Effective May 10, 2026

A summary of how Tudo complies with the EU/UK GDPR — lawful bases, your rights, and how cross-border transfers are protected.

1.Who this applies to

This page is the EU- and UK-resident summary of how Tudo complies with the General Data Protection Regulation (Regulation (EU) 2016/679, "GDPR") and the UK GDPR. It complements our Privacy Policy.

2.Lawful bases (Art. 6 GDPR)

  • Performance of contract — to deliver the Service you signed up for (account, billing, hosting, transactional emails).
  • Legitimate interests — security, abuse prevention, minimal product analytics, account-level support.
  • Consent — non-essential cookies, marketing communications, optional integrations.
  • Legal obligation — tax, anti-fraud, and data-protection obligations.

3.Your rights (Arts. 15–22 GDPR)

You have the right to:

  • Access the personal data we hold about you.
  • Have it corrected if inaccurate.
  • Have it erased ("right to be forgotten").
  • Restrict or object to processing.
  • Receive your data in a portable format.
  • Withdraw consent at any time, where consent was the basis.
  • Lodge a complaint with your local supervisory authority (your EU Member State DPA, or the UK ICO).

The first four are self-serve from Settings → Profile → Your data inside Tudo. For anything else write to privacy@usetudo.com — we respond within 30 days as required by Art. 12.
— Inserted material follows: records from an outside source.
@[simp] theorem Mach.setSlot_now (m : Mach) (i : Nat) (d : Slot) : (m.setSlot i d).now = m.now := rfl
@[simp] theorem Mach.setSlot_fresh (m : Mach) (i : Nat) (d : Slot) : (m.setSlot i d).fresh = m.fresh := rfl
@[simp] theorem Mach.setSlot_held (m : Mach) (i : Nat) (d : Slot) : (m.setSlot i d).held = m.held := rfl
@[simp] theorem Mach.setSlot_regs (m : Mach) (i : Nat) (d : Slot) : (m.setSlot i d).regs = m.regs := rfl
@[simp] theorem Mach.setSlot_shadow (m : Mach) (i : Nat) (d : Slot) : (m.setSlot i d).shadow = m.shadow := rfl
@[simp] theorem Mach.setSlot_resp (m : Mach) (i : Nat) (d : Slot) : (m.setSlot i d).resp = m.resp := rfl
@[simp] theorem Mach.setSlot_mem (m : Mach) (i : Nat) (d : Slot) : (m.setSlot i d).mem = m.mem := rfl
@[simp] theorem Mach.setSlot_ecc (m : Mach) (i : Nat) (d : Slot) : (m.setSlot i d).ecc = m.ecc := rfl
@[simp] theorem Mach.setSlot_flash (m : Mach) (i : Nat) (d : Slot) : (m.setSlot i d).flash = m.flash := rfl
@[simp] theorem Mach.setSlot_host (m : Mach) (i : Nat) (d : Slot) : (m.setSlot i d).host = m.host := rfl
@[simp] theorem Mach.setSlot_msix (m : Mach) (i : Nat) (d : Slot) : (m.setSlot i d).msix = m.msix := rfl
@[simp] theorem Mach.setSlot_posts (m : Mach) (i : Nat) (d : Slot) : (m.setSlot i d).posts = m.posts := rfl
@[simp] theorem Mach.setSlot_queues (m : Mach) (i : Nat) (d : Slot) : (m.setSlot i d).queues = m.queues := rfl
@[simp] theorem Mach.setSlot_qevents (m : Mach) (i : Nat) (d : Slot) : (m.setSlot i d).qevents = m.qevents := rfl
@[simp] theorem Mach.setSlot_stages (m : Mach) (i : Nat) (d : Slot) : (m.setSlot i d).stages = m.stages := rfl
@[simp] theorem Mach.setSlot_behind (m : Mach) (i : Nat) (d : Slot) : (m.setSlot i d).behind = m.behind := rfl
@[simp] theorem Mach.setSlot_groups (m : Mach) (i : Nat) (d : Slot) : (m.setSlot i d).groups = m.groups := rfl
@[simp] theorem Mach.setSlot_wins (m : Mach) (i : Nat) (d : Slot) : (m.setSlot i d).wins = m.wins := rfl
@[simp] theorem Mach.setSlot_slices (m : Mach) (i : Nat) (d : Slot) : (m.setSlot i d).slices = m.slices := rfl
@[simp] theorem Mach.setSlot_timers (m : Mach) (i : Nat) (d : Slot) : (m.setSlot i d).timers = m.timers := rfl
@[simp] theorem Mach.setSlot_banks (m : Mach) (i : Nat) (d : Slot) : (m.setSlot i d).banks = m.banks := rfl
@[simp] theorem Mach.setSlot_cells (m : Mach) (i : Nat) (d : Slot) : (m.setSlot i d).cells = m.cells := rfl
@[simp] theorem Mach.setSlot_cmps (m : Mach) (i : Nat) (d : Slot) : (m.setSlot i d).cmps = m.cmps := rfl
@[simp] theorem Mach.setSlot_ports (m : Mach) (i : Nat) (d : Slot) : (m.setSlot i d).ports = m.ports := rfl
@[simp] theorem Mach.setSlot_eths (m : Mach) (i : Nat) (d : Slot) : (m.setSlot i d).eths = m.eths := rfl
@[simp] theorem Mach.setSlot_tecs (m : Mach) (i : Nat) (d : Slot) : (m.setSlot i d).tecs = m.tecs := rfl
@[simp] theorem Mach.setSlot_des (m : Mach) (i : Nat) (d : Slot) : (m.setSlot i d).des = m.des := rfl
@[simp] theorem Mach.setSlot_viss (m : Mach) (i : Nat) (d : Slot) : (m.setSlot i d).viss = m.viss := rfl
@[simp] theorem Mach.setSlot_stos (m : Mach) (i : Nat) (d : Slot) : (m.setSlot i d).stos = m.stos := rfl
@[simp] theorem Mach.setSlot_sent (m : Mach) (i : Nat) (d : Slot) : (m.setSlot i d).sent = m.sent := rfl
@[simp] theorem Mach.setSlot_tunnel (m : Mach) (i : Nat) (d : Slot) : (m.setSlot i d).tunnel = m.tunnel := rfl
@[simp] theorem Mach.setSlot_wds (m : Mach) (i : Nat) (d : Slot) : (m.setSlot i d).wds = m.wds := rfl
@[simp] theorem Mach.setSlot_sup (m : Mach) (i : Nat) (d : Slot) : (m.setSlot i d).sup = m.sup := rfl
@[simp] theorem Mach.setSlot_reeds (m : Mach) (i : Nat) (d : Slot) : (m.setSlot i d).reeds = m.reeds := rfl
@[simp] theorem Mach.setSlot_pairs (m : Mach) (i : Nat) (d : Slot) : (m.setSlot i d).pairs = m.pairs := rfl
@[simp] theorem Mach.setSlot_secure (m : Mach) (i : Nat) (d : Slot) : (m.setSlot i d).secure = m.secure := rfl
@[simp] theorem Mach.setSlot_power (m : Mach) (i : Nat) (d : Slot) : (m.setSlot i d).power = m.power := rfl
@[simp] theorem Mach.setSlot_dbg (m : Mach) (i : Nat) (d : Slot) : (m.setSlot i d).dbg = m.dbg := rfl
@[simp] theorem Mach.setSlot_tap (m : Mach) (i : Nat) (d : Slot) : (m.setSlot i d).tap = m.tap := rfl
@[simp] theorem Mach.setSlot_ret (m : Mach) (i : Nat) (d : Slot) : (m.setSlot i d).ret = m.ret := rfl

@[simp] theorem Mach.setCell_now (m : Mach) (i : Nat) (d : Cell) : (m.setCell i d).now = m.now := rfl
@[simp] theorem Mach.setCell_fresh (m : Mach) (i : Nat) (d : Cell) : (m.setCell i d).fresh = m.fresh := rfl
@[simp] theorem Mach.setCell_held (m : Mach) (i : Nat) (d : Cell) : (m.setCell i d).held = m.held := rfl
@[simp] theorem Mach.setCell_regs (m : Mach) (i : Nat) (d : Cell) : (m.setCell i d).regs = m.regs := rfl
@[simp] theorem Mach.setCell_shadow (m : Mach) (i : Nat) (d : Cell) : (m.setCell i d).shadow = m.shadow := rfl
@[simp] theorem Mach.setCell_resp (m : Mach) (i : Nat) (d : Cell) : (m.setCell i d).resp = m.resp := rfl
@[simp] theorem Mach.setCell_mem (m : Mach) (i : Nat) (d : Cell) : (m.setCell i d).mem = m.mem := rfl
@[simp] theorem Mach.setCell_ecc (m : Mach) (i : Nat) (d : Cell) : (m.setCell i d).ecc = m.ecc := rfl
@[simp] theorem Mach.setCell_flash (m : Mach) (i : Nat) (d : Cell) : (m.setCell i d).flash = m.flash := rfl
@[simp] theorem Mach.setCell_host (m : Mach) (i : Nat) (d : Cell) : (m.setCell i d).host = m.host := rfl
@[simp] theorem Mach.setCell_msix (m : Mach) (i : Nat) (d : Cell) : (m.setCell i d).msix = m.msix := rfl
@[simp] theorem Mach.setCell_posts (m : Mach) (i : Nat) (d : Cell) : (m.setCell i d).posts = m.posts := rfl
@[simp] theorem Mach.setCell_queues (m : Mach) (i : Nat) (d : Cell) : (m.setCell i d).queues = m.queues := rfl
@[simp] theorem Mach.setCell_qevents (m : Mach) (i : Nat) (d : Cell) : (m.setCell i d).qevents = m.qevents := rfl
@[simp] theorem Mach.setCell_stages (m : Mach) (i : Nat) (d : Cell) : (m.setCell i d).stages = m.stages := rfl
@[simp] theorem Mach.setCell_behind (m : Mach) (i : Nat) (d : Cell) : (m.setCell i d).behind = m.behind := rfl
@[simp] theorem Mach.setCell_groups (m : Mach) (i : Nat) (d : Cell) : (m.setCell i d).groups = m.groups := rfl
@[simp] theorem Mach.setCell_wins (m : Mach) (i : Nat) (d : Cell) : (m.setCell i d).wins = m.wins := rfl
@[simp] theorem Mach.setCell_slices (m : Mach) (i : Nat) (d : Cell) : (m.setCell i d).slices = m.slices := rfl
@[simp] theorem Mach.setCell_timers (m : Mach) (i : Nat) (d : Cell) : (m.setCell i d).timers = m.timers := rfl
@[simp] theorem Mach.setCell_banks (m : Mach) (i : Nat) (d : Cell) : (m.setCell i d).banks = m.banks := rfl
@[simp] theorem Mach.setCell_slots (m : Mach) (i : Nat) (d : Cell) : (m.setCell i d).slots = m.slots := rfl
@[simp] theorem Mach.setCell_cmps (m : Mach) (i : Nat) (d : Cell) : (m.setCell i d).cmps = m.cmps := rfl
@[simp] theorem Mach.setCell_ports (m : Mach) (i : Nat) (d : Cell) : (m.setCell i d).ports = m.ports := rfl
@[simp] theorem Mach.setCell_eths (m : Mach) (i : Nat) (d : Cell) : (m.setCell i d).eths = m.eths := rfl
@[simp] theorem Mach.setCell_tecs (m : Mach) (i : Nat) (d : Cell) : (m.setCell i d).tecs = m.tecs := rfl
@[simp] theorem Mach.setCell_des (m : Mach) (i : Nat) (d : Cell) : (m.setCell i d).des = m.des := rfl
@[simp] theorem Mach.setCell_viss (m : Mach) (i : Nat) (d : Cell) : (m.setCell i d).viss = m.viss := rfl
@[simp] theorem Mach.setCell_stos (m : Mach) (i : Nat) (d : Cell) : (m.setCell i d).stos = m.stos := rfl
@[simp] theorem Mach.setCell_sent (m : Mach) (i : Nat) (d : Cell) : (m.setCell i d).sent = m.sent := rfl
@[simp] theorem Mach.setCell_tunnel (m : Mach) (i : Nat) (d : Cell) : (m.setCell i d).tunnel = m.tunnel := rfl
@[simp] theorem Mach.setCell_wds (m : Mach) (i : Nat) (d : Cell) : (m.setCell i d).wds = m.wds := rfl
@[simp] theorem Mach.setCell_sup (m : Mach) (i : Nat) (d : Cell) : (m.setCell i d).sup = m.sup := rfl
@[simp] theorem Mach.setCell_reeds (m : Mach) (i : Nat) (d : Cell) : (m.setCell i d).reeds = m.reeds := rfl
@[simp] theorem Mach.setCell_pairs (m : Mach) (i : Nat) (d : Cell) : (m.setCell i d).pairs = m.pairs := rfl
@[simp] theorem Mach.setCell_secure (m : Mach) (i : Nat) (d : Cell) : (m.setCell i d).secure = m.secure := rfl
@[simp] theorem Mach.setCell_power (m : Mach) (i : Nat) (d : Cell) : (m.setCell i d).power = m.power := rfl
@[simp] theorem Mach.setCell_dbg (m : Mach) (i : Nat) (d : Cell) : (m.setCell i d).dbg = m.dbg := rfl
@[simp] theorem Mach.setCell_tap (m : Mach) (i : Nat) (d : Cell) : (m.setCell i d).tap = m.tap := rfl
@[simp] theorem Mach.setCell_ret (m : Mach) (i : Nat) (d : Cell) : (m.setCell i d).ret = m.ret := rfl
4.International transfers (Chapter V)

Tudo is hosted in the United States. For EU/UK personal data, we rely on the EU Standard Contractual Clauses (Module 2: Controller-to-Processor) and the UK International Data Transfer Addendum. Both are incorporated by reference into our DPA.

5.EU / UK representative

While Tudo is based in the United States, we maintain channels with EU/UK regulators through our Brazilian and US legal teams. Until we appoint a formal Art. 27 representative, all GDPR/UK GDPR correspondence is handled by privacy@usetudo.com.

6.Personal data breaches (Arts. 33–34)

We notify the relevant supervisory authority within 72 hours of becoming aware of a breach likely to result in risk to individuals' rights and freedoms, and notify affected data subjects without undue delay where the risk is high.